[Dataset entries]
--------------------

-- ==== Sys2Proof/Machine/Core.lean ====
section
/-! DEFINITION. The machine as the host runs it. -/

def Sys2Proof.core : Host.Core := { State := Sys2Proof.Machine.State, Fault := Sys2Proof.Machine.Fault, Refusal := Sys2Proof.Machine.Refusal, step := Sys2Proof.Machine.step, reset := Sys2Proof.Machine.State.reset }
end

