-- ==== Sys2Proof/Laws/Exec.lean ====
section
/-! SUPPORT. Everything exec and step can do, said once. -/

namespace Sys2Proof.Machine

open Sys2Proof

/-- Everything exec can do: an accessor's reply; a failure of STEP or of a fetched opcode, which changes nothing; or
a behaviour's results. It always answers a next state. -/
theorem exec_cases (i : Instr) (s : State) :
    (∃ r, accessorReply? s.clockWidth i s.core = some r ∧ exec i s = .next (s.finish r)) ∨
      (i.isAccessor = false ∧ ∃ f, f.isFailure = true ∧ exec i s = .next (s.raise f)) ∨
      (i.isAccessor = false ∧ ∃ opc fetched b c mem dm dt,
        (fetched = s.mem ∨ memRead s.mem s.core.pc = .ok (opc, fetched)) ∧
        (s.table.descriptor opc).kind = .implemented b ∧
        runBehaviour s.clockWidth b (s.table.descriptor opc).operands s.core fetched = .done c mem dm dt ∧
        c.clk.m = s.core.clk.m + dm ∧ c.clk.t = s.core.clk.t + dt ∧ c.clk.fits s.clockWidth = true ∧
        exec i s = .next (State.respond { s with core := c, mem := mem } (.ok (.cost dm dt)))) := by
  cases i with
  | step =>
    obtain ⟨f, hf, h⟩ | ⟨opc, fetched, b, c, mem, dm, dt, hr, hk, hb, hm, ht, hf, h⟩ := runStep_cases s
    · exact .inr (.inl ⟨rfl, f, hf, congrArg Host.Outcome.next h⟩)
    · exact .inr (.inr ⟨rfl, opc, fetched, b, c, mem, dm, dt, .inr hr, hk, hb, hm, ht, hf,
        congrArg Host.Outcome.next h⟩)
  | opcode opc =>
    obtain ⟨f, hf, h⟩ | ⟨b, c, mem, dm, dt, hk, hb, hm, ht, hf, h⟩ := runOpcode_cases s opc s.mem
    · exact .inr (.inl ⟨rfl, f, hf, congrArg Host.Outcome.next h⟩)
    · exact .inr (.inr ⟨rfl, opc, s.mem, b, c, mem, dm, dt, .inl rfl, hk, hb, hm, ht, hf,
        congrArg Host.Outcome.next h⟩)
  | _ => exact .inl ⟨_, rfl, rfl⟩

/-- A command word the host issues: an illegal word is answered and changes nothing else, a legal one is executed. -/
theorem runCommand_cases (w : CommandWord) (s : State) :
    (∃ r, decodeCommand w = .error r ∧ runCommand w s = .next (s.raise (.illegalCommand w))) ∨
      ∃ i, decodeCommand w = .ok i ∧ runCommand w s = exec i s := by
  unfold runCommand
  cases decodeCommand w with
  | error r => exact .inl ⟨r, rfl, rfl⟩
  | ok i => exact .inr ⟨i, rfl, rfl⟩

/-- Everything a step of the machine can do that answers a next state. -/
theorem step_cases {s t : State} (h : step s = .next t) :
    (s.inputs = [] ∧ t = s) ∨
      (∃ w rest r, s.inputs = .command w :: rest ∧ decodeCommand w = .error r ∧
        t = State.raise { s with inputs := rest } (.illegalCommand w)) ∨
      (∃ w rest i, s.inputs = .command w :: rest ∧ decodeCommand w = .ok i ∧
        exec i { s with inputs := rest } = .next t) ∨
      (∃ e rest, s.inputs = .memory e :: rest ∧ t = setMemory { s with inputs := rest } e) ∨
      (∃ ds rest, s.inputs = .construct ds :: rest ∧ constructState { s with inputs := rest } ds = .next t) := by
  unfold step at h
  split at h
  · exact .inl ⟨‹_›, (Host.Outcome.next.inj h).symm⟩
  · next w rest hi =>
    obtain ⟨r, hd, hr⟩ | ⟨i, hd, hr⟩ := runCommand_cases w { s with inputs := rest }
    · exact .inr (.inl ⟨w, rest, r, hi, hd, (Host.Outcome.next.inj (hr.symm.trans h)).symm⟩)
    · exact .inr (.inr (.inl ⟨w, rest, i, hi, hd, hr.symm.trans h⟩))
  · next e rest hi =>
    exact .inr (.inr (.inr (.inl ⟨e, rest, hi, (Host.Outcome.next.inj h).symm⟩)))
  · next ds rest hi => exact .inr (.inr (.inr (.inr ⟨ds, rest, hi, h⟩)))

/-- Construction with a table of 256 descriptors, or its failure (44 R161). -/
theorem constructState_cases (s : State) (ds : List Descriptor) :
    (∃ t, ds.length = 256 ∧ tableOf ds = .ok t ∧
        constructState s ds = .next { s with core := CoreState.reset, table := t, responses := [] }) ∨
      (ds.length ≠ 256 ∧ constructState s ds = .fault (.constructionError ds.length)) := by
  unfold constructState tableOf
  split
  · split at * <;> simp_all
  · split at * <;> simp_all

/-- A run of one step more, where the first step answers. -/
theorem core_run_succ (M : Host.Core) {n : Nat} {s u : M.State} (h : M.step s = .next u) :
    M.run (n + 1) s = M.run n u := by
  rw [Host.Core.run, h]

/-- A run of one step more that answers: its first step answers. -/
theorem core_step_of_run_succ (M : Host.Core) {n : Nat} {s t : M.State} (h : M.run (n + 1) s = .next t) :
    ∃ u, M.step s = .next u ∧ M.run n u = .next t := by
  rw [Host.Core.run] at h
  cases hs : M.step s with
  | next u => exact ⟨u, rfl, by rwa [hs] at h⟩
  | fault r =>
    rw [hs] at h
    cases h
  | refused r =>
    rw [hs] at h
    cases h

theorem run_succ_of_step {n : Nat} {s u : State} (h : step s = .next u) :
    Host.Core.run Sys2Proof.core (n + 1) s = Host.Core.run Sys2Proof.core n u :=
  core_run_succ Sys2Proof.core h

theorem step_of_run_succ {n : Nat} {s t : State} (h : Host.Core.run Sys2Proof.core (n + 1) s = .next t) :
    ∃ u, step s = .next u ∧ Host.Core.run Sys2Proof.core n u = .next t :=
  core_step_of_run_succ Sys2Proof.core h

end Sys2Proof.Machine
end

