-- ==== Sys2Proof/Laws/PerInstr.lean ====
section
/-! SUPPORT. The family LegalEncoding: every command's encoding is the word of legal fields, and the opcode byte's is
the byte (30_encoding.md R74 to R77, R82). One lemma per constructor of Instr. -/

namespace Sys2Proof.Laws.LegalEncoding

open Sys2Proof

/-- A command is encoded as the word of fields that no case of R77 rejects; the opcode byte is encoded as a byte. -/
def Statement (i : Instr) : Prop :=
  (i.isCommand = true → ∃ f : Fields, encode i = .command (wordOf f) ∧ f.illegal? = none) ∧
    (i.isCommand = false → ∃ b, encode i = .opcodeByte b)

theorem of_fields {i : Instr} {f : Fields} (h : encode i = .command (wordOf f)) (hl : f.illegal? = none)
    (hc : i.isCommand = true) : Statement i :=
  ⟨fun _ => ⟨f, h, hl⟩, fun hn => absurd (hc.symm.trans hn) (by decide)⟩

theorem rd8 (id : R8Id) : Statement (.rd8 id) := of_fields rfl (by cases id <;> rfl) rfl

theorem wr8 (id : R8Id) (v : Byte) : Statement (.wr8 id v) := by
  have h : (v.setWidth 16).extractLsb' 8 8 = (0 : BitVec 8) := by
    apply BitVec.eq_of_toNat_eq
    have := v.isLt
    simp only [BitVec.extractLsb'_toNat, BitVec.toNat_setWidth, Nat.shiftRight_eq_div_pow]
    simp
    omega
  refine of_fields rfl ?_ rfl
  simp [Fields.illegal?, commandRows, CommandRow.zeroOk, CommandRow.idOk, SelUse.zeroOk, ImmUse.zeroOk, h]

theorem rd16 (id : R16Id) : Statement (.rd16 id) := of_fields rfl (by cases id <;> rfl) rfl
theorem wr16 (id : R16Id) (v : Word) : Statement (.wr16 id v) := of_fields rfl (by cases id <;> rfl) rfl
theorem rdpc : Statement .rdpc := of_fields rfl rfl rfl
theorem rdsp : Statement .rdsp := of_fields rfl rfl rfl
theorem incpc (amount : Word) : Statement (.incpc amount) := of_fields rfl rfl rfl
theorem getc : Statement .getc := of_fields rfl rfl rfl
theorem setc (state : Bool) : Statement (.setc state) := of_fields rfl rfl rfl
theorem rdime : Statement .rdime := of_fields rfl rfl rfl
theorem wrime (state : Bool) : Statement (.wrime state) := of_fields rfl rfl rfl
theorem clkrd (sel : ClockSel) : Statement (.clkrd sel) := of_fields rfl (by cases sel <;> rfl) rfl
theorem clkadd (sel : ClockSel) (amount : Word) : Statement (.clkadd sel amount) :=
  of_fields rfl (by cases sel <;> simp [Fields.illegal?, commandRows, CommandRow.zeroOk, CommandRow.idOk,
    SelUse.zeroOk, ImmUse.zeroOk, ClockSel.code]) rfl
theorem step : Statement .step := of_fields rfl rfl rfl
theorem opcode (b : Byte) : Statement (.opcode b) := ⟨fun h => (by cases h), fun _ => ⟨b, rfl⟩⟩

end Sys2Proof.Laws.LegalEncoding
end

--------------------

» **Assignment**
The response must hold only the lines above from the line with "rw [Host.Core.run, h]" through the line with "refused r =>", each copied exactly, both ends kept.

» **Output for this task**
  rw [Host.Core.run, h]

/-- A run of one step more that answers: its first step answers. -/
theorem core_step_of_run_succ (M : Host.Core) {n : Nat} {s t : M.State} (h : M.run (n + 1) s = .next t) :
    ∃ u, M.step s = .next u ∧ M.run n u = .next t := by
  rw [Host.Core.run] at h
  cases hs : M.step s with
  | next u => exact ⟨u, rfl, by rwa [hs] at h⟩
  | fault r =>
    rw [hs] at h
    cases h
  | refused r =>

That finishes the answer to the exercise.